-- ==== Sys2Proof/Certificates/Slice0/Obligations.lean ====
section
/-! DEFINITION. What is claimed of the model, from the numbered rules of spec/. Bit masks, offsets and codes are written
out here from the rules, not taken from the model, where a rule gives them. -/

open Sys2Proof Sys2Proof.Machine

/-! ## Words the statements use -/

namespace Sys2Proof.Machine

/-- `W[r]` for a field that names a word register (R11, R68(b)); with `r` = 3 it means nothing. -/
def namedWord (b : Block) (r : BitVec 2) : BitVec 16 := if r = 0 then b.w0 else if r = 1 then b.w1 else b.w2

/-- Bit `p` of a byte list flipped, bit positions counted through the list, eight per byte (R106). -/
def flipBit (bs : List (BitVec 8)) (p : Nat) : List (BitVec 8) := bs.modify (p / 8) fun v => v ^^^ (1#8 <<< (p % 8))

/-- Byte `p / 8` of a frame buffer with bit `p % 8` flipped. -/
def flipBufBit (b : Block) (p : Nat) : Block :=
  { b with buf := b.buf.set (p / 8) (Memory.lookup b.buf (p / 8) ^^^ (1#8 <<< (p % 8))) }

/-- A group as 24 bits, high byte, low byte, checksum: does it verify (R84)? -/
def groupVerifies (g : BitVec 24) : Bool := crc8Ok (g.extractLsb' 8 16) (g.extractLsb' 0 8)

/-- The illegal bytes as R65 lists them. -/
def listedIllegal (c : BitVec 8) : Prop :=
  let n := c.toNat
  (0xA0 ≤ n ∧ n ≤ 0xEF) ∨
  (0x01 ≤ n ∧ n ≤ 0x0F) ∨ (0x31 ≤ n ∧ n ≤ 0x3F) ∨ (0x41 ≤ n ∧ n ≤ 0x4F) ∨ (0x91 ≤ n ∧ n ≤ 0x9F) ∨
  (0xF1 ≤ n ∧ n ≤ 0xFF) ∨
  (n / 16 ∈ [0x1, 0x2, 0x5, 0x6, 0x7, 0x8] ∧ 0x3 ≤ n % 16)

/-- The register numbers that are reserved (R30, R32). -/
def reservedReg (n : BitVec 8) : Prop := n = 0x0B ∨ n = 0x0F ∨ 0x19 ≤ n.toNat

/-- The registers the host may not change (R30). -/
def readOnlyReg (n : BitVec 8) : Prop := n ∈ [(0x01 : BitVec 8), 0x06, 0x07, 0x0C, 0x0D, 0x0E]

/-- How many bits a host write to a read-write register stores (R31); none for other numbers. -/
def storedBits (n : BitVec 8) : Option Nat :=
  match n.toNat with
  | 0x02 => some 4
  | 0x03 => some 2
  | 0x04 => some 4
  | 0x05 => some 8
  | 0x08 => some 16
  | 0x09 => some 16
  | 0x0A => some 16
  | k => if 0x10 ≤ k ∧ k ≤ 0x18 then some 8 else none

/-- Run commands one after another; nothing if one of them stops. -/
def runCommands : List Instr → State → Option State
  | [], s => some s
  | i :: is, s =>
    match exec i s with
    | .next t => runCommands is t
    | .fault _ => none
    | .refused _ => none

/-- The conditions under which `FRM.DEC` raises `LengthError`, on the bits of the registers (R105, R152). -/
def lengthBad (b : Block) : Prop :=
  9 < b.len.toNat ∨ b.len.toNat % 3 ≠ 0 ∨
    (b.ctrl.getLsbD 1 = true ∧ b.len.toNat ≠ 3 * (b.ctrl.extractLsb' 2 2).toNat)

/-- The word of group `i` of a frame buffer, high byte first (R41, R68(a)). -/
def groupWord (b : Block) (i : Nat) : BitVec 16 := Memory.lookup b.buf (3 * i) ++ Memory.lookup b.buf (3 * i + 1)

/-- Group `i` of a frame buffer carries the checksum of its word. -/
def groupMatches (b : Block) (i : Nat) : Prop := crc8 (groupWord b i) = Memory.lookup b.buf (3 * i + 2)

/-- Which register each number reads, on the bits of the registers (R32); reserved bits read 0 (R17, R20). -/
def readsAsMapped (b : Block) : Prop :=
  readReg b 0x00 = 0 ∧ readReg b 0x01 = (b.status &&& 0x37).toNat ∧ readReg b 0x02 = b.ctrl.toNat % 16 ∧
  readReg b 0x03 = b.wcnt.toNat ∧ readReg b 0x04 = b.len.toNat ∧ readReg b 0x05 = b.chk.toNat ∧
  readReg b 0x06 = b.crc.toNat ∧ readReg b 0x07 = b.errIdx.toNat ∧ readReg b 0x08 = b.w0.toNat ∧
  readReg b 0x09 = b.w1.toNat ∧ readReg b 0x0A = b.w2.toNat ∧ readReg b 0x0C = b.co2.toNat ∧
  readReg b 0x0D = b.temp.toNat ∧ readReg b 0x0E = b.hum.toNat ∧
  (∀ k ≤ 8, readReg b (BitVec.ofNat 8 (0x10 + k)) = (Memory.lookup b.buf k).toNat) ∧
  ∀ n, reservedReg n → readReg b n = 0

/-- Every register at its reset value, as R34's table gives it. -/
def resetValues (b : Block) : Prop :=
  b.w0 = 0x0000 ∧ b.w1 = 0x0000 ∧ b.w2 = 0x0000 ∧ (∀ k, Memory.lookup b.buf k = 0x00) ∧ b.status = 0x00 ∧
  b.ctrl = 0x00 ∧ b.wcnt = 0 ∧ b.len = 0 ∧ b.chk = 0x00 ∧ b.crc = 0xFF ∧ b.errIdx = 0 ∧
  b.co2 = 0x00000000 ∧ b.temp = 0x00000000 ∧ b.hum = 0x00000000

/-- The commands that write none of the results and result flags (R16, R28, R179). -/
def keepsResults : Instr → Prop
  | .nop => True
  | .crcCalc _ => True
  | .crcVrfy _ => False
  | .frmEnc => True
  | .frmDec => True
  | .cnvCo2 _ => False
  | .cnvTmp _ => False
  | .cnvHum _ => False
  | .cnvRdy _ => False
  | .cnvAll => False
  | .clr => False

/-- The commands that read `CTRL.FAM` (R22). -/
def readsFamily : Instr → Prop
  | .nop => False
  | .crcCalc _ => False
  | .crcVrfy _ => False
  | .frmEnc => False
  | .frmDec => False
  | .cnvCo2 _ => True
  | .cnvTmp _ => True
  | .cnvHum _ => True
  | .cnvRdy _ => True
  | .cnvAll => True
  | .clr => False

end Sys2Proof.Machine

/-! ## The command byte -/

/-- R61 to R63: which byte is which command, and every accepted byte is one of these. -/
def Obligations.DecodeFollowsTheOpcodeMap : Prop :=
  ∀ c : BitVec 8,
    (decode c = .ok .nop ↔ c = 0x00) ∧
    (∀ r, decode c = .ok (.crcCalc r) ↔ r ≠ 3 ∧ c = 0x10 + r.setWidth 8) ∧
    (∀ r, decode c = .ok (.crcVrfy r) ↔ r ≠ 3 ∧ c = 0x20 + r.setWidth 8) ∧
    (decode c = .ok .frmEnc ↔ c = 0x30) ∧
    (decode c = .ok .frmDec ↔ c = 0x40) ∧
    (∀ r, decode c = .ok (.cnvCo2 r) ↔ r ≠ 3 ∧ c = 0x50 + r.setWidth 8) ∧
    (∀ r, decode c = .ok (.cnvTmp r) ↔ r ≠ 3 ∧ c = 0x60 + r.setWidth 8) ∧
    (∀ r, decode c = .ok (.cnvHum r) ↔ r ≠ 3 ∧ c = 0x70 + r.setWidth 8) ∧
    (∀ r, decode c = .ok (.cnvRdy r) ↔ r ≠ 3 ∧ c = 0x80 + r.setWidth 8) ∧
    (decode c = .ok .cnvAll ↔ c = 0x90) ∧
    (decode c = .ok .clr ↔ c = 0xF0)

/-- Encoder and decoder are inverse: on every well-formed command, and on every byte the decoder accepts. -/
def Obligations.DecodeInvertsEncode : Prop :=
  (∀ i : Instr, i.wellFormed = true → decode (encode i) = .ok i) ∧
  (∀ (c : BitVec 8) (i : Instr), decode c = .ok i → i.wellFormed = true ∧ encode i = c)

/-- R65, R153: exactly the 233 listed bytes are illegal, and such a byte written to `CMD` sets `ECODE` to 3 and changes
nothing else. -/
def Obligations.IllegalBytesOnlySetEcode : Prop :=
  (∀ c : BitVec 8, (∃ e, decode c = .error e) ↔ listedIllegal c) ∧
  Nat.card { c : BitVec 8 // listedIllegal c } = 233 ∧
  ∀ (s : State) (c : BitVec 8) (rest : List HostAction), s.pending = .write 0x00 c.toNat :: rest → listedIllegal c →
    step s = .next { s with pending := rest, blk := { s.blk with status := (s.blk.status &&& 0xF8) ||| 0x03 } }

/-- A few command bytes of the opcode map, one of each family (sanity). -/
def Obligations.SampleCommandBytes : Prop :=
  decode 0b00000000 = .ok .nop ∧ decode 0b00010001 = .ok (.crcCalc 1) ∧ decode 0b00100010 = .ok (.crcVrfy 2) ∧
  decode 0b00110000 = .ok .frmEnc ∧ decode 0b01000000 = .ok .frmDec ∧ decode 0b01100001 = .ok (.cnvTmp 1) ∧
  decode 0b10010000 = .ok .cnvAll ∧ decode 0b11110000 = .ok .clr

/-! ## A step -/

/-- A host write to `CMD` whose byte decodes to a command runs that command, on the state without that access (R19; that
a value above 255 is cut to the byte is the model's choice, log 5). -/
def Obligations.StepRunsTheDecodedCommand : Prop :=
  ∀ (s : State) (v : Nat) (rest : List HostAction) (i : Instr), s.pending = .write 0x00 v :: rest →
    decode (BitVec.ofNat 8 v) = .ok i → step s = exec i { s with pending := rest }

/-- With nothing pending the block does nothing (R182; the model's choice of what a step then is, log 2), and the reset
input puts the block at its reset values (R171; as a host action the model's choice, log 3). -/
def Obligations.IdleAndResetSteps : Prop :=
  (∀ s : State, s.pending = [] → step s = .next s) ∧
  ∀ (s : State) (rest : List HostAction), s.pending = .reset :: rest →
    step s = .next { s with pending := rest, blk := State.reset.blk }

/-- R30, R31: a read returns the register and changes no register; a write to a read-write register stores the value cut
to its width and changes no other; a write to a read-only register or a reserved number is ignored; a reserved number
reads 0. -/
def Obligations.HostAccessesReachOneRegister : Prop :=
  (∀ (s : State) (n : BitVec 8) (rest : List HostAction), s.pending = .read n :: rest →
    step s = .next { s with pending := rest, returned := readReg s.blk n :: s.returned }) ∧
  (∀ b : Block, readsAsMapped b) ∧
  ∀ (s : State) (n : BitVec 8) (v : Nat) (rest : List HostAction), s.pending = .write n v :: rest →
    (readOnlyReg n ∨ reservedReg n → step s = .next { s with pending := rest }) ∧
    (n = 0x02 → step s = .next { s with pending := rest, blk := { s.blk with ctrl := BitVec.ofNat 8 (v % 16) } }) ∧
    (n = 0x03 → step s = .next { s with pending := rest, blk := { s.blk with wcnt := BitVec.ofNat 2 (v % 4) } }) ∧
    (n = 0x04 → step s = .next { s with pending := rest, blk := { s.blk with len := BitVec.ofNat 4 (v % 16) } }) ∧
    (n = 0x05 → step s = .next { s with pending := rest, blk := { s.blk with chk := BitVec.ofNat 8 (v % 256) } }) ∧
    (n = 0x08 → step s = .next { s with pending := rest, blk := { s.blk with w0 := BitVec.ofNat 16 (v % 65536) } }) ∧
    (n = 0x09 → step s = .next { s with pending := rest, blk := { s.blk with w1 := BitVec.ofNat 16 (v % 65536) } }) ∧
    (n = 0x0A → step s = .next { s with pending := rest, blk := { s.blk with w2 := BitVec.ofNat 16 (v % 65536) } }) ∧
    ∀ k ≤ 8, n = BitVec.ofNat 8 (0x10 + k) → ∃ m : Memory,
      step s = .next { s with pending := rest, blk := { s.blk with buf := m } } ∧
      ∀ j, Memory.lookup m j = if j = k then BitVec.ofNat 8 (v % 256) else Memory.lookup s.blk.buf j

/-- Read after a register write (R30, R31, R32). After a write to a read-write register that register reads the value cut to
its width, and every other number reads as before; after a write to any other number but that of `CMD` every number reads
as before. This is no claim about a host's write to `CMD`, number `0x00`, which runs a command (R19): `writeReg` does not
serve that number and leaves the block as it is. -/
def Obligations.ReadAfterWriteAtEveryNumber : Prop :=
  ∀ (b : Block) (n m : BitVec 8) (v : Nat),
    readReg (writeReg b n v) m =
      match storedBits n with
      | some k => if m = n then v % 2 ^ k else readReg b m
      | none => readReg b m

/-- R44: writing the same value to a register twice is writing it once. -/
def Obligations.RepeatedWriteIsOneWrite : Prop :=
  ∀ (b : Block) (n : BitVec 8) (v : Nat), writeReg (writeReg b n v) n v = writeReg b n v

/-- R146: what a step does to the block depends on the block and on the access it serves, and on nothing else of the
state. -/
def Obligations.StepReadsBlockAndAccessOnly : Prop :=
  ∀ s s' t t' : State, s.blk = s'.blk → s.pending.head? = s'.pending.head? →
    step s = .next t → step s' = .next t' → t.blk = t'.blk

/-- R47: accesses are served in the order the host makes them; later ones are still pending, untouched and without any
influence, when the earlier ones are done. -/
def Obligations.AccessesAreServedInOrder : Prop :=
  ∀ (s t : State) (as bs : List HostAction),
    Host.Core.run Sys2Proof.core as.length { s with pending := as } = .next t →
      t.pending = [] ∧
      Host.Core.run Sys2Proof.core as.length { s with pending := as ++ bs } = .next { t with pending := bs }

/-! ## Reset and the whole machine -/

/-- R34: the reset value of every register. -/
def Obligations.ResetValuesOfTheBlock : Prop := resetValues State.reset.blk

/-- R141, R172: `CLR` completes from every state and leaves every register at its reset value, equal in every item to the
state after reset. -/
def Obligations.ClrLeavesTheResetState : Prop :=
  (∀ c, decode c = .ok .clr ↔ c = 0xF0) ∧ resetValues State.reset.blk ∧
  ∀ s : State, exec .clr s = .next { s with blk := State.reset.blk }

/-- The reset state meets the invariant. -/
def Obligations.ResetMeetsTheInvariant : Prop := State.reset.Inv

/-- Every step keeps the invariant: the buffer canonical, the reserved bits of `STATUS` and `CTRL` zero, `ECODE` one of
its four codes, `ERRIDX` never 3. -/
def Obligations.StepKeepsTheInvariant : Prop := ∀ s t : State, s.Inv → step s = .next t → t.Inv

/-- No run of any length from any state ends in a fault or a refusal: no command leaves the frame buffer (R45), every
command terminates (R145) and is total (R146). -/
def Obligations.NoRunEverStops : Prop := ∀ s : State, s.Safe

/-- Every command completes from every state, and reaches nothing of the host's side. -/
def Obligations.EveryCommandCompletes : Prop :=
  ∀ (i : Instr) (s : State), ∃ b : Block, exec i s = .next { s with blk := b }

/-- Equal contents are equal data: two canonical buffers that read alike at every index are the same list. -/
def Obligations.CanonicalBuffersAreEqualWhenTheyReadAlike : Prop :=
  ∀ m m' : Memory, m.wf → m'.wf → (∀ k, Memory.lookup m k = Memory.lookup m' k) → m = m'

= = = = =

§ TASK DESCRIPTION
In the data above, which lines lie between the line with "(∀ c : BitVec" and the line with "0x00 v :: rest →", inclusive? Print those lines exactly and nothing else.

§ SOLUTION
  (∀ c : BitVec 8, (∃ e, decode c = .error e) ↔ listedIllegal c) ∧
  Nat.card { c : BitVec 8 // listedIllegal c } = 233 ∧
  ∀ (s : State) (c : BitVec 8) (rest : List HostAction), s.pending = .write 0x00 c.toNat :: rest → listedIllegal c →
    step s = .next { s with pending := rest, blk := { s.blk with status := (s.blk.status &&& 0xF8) ||| 0x03 } }

/-- A few command bytes of the opcode map, one of each family (sanity). -/
def Obligations.SampleCommandBytes : Prop :=
  decode 0b00000000 = .ok .nop ∧ decode 0b00010001 = .ok (.crcCalc 1) ∧ decode 0b00100010 = .ok (.crcVrfy 2) ∧
  decode 0b00110000 = .ok .frmEnc ∧ decode 0b01000000 = .ok .frmDec ∧ decode 0b01100001 = .ok (.cnvTmp 1) ∧
  decode 0b10010000 = .ok .cnvAll ∧ decode 0b11110000 = .ok .clr

/-! ## A step -/

/-- A host write to `CMD` whose byte decodes to a command runs that command, on the state without that access (R19; that
a value above 255 is cut to the byte is the model's choice, log 5). -/
def Obligations.StepRunsTheDecodedCommand : Prop :=
  ∀ (s : State) (v : Nat) (rest : List HostAction) (i : Instr), s.pending = .write 0x00 v :: rest →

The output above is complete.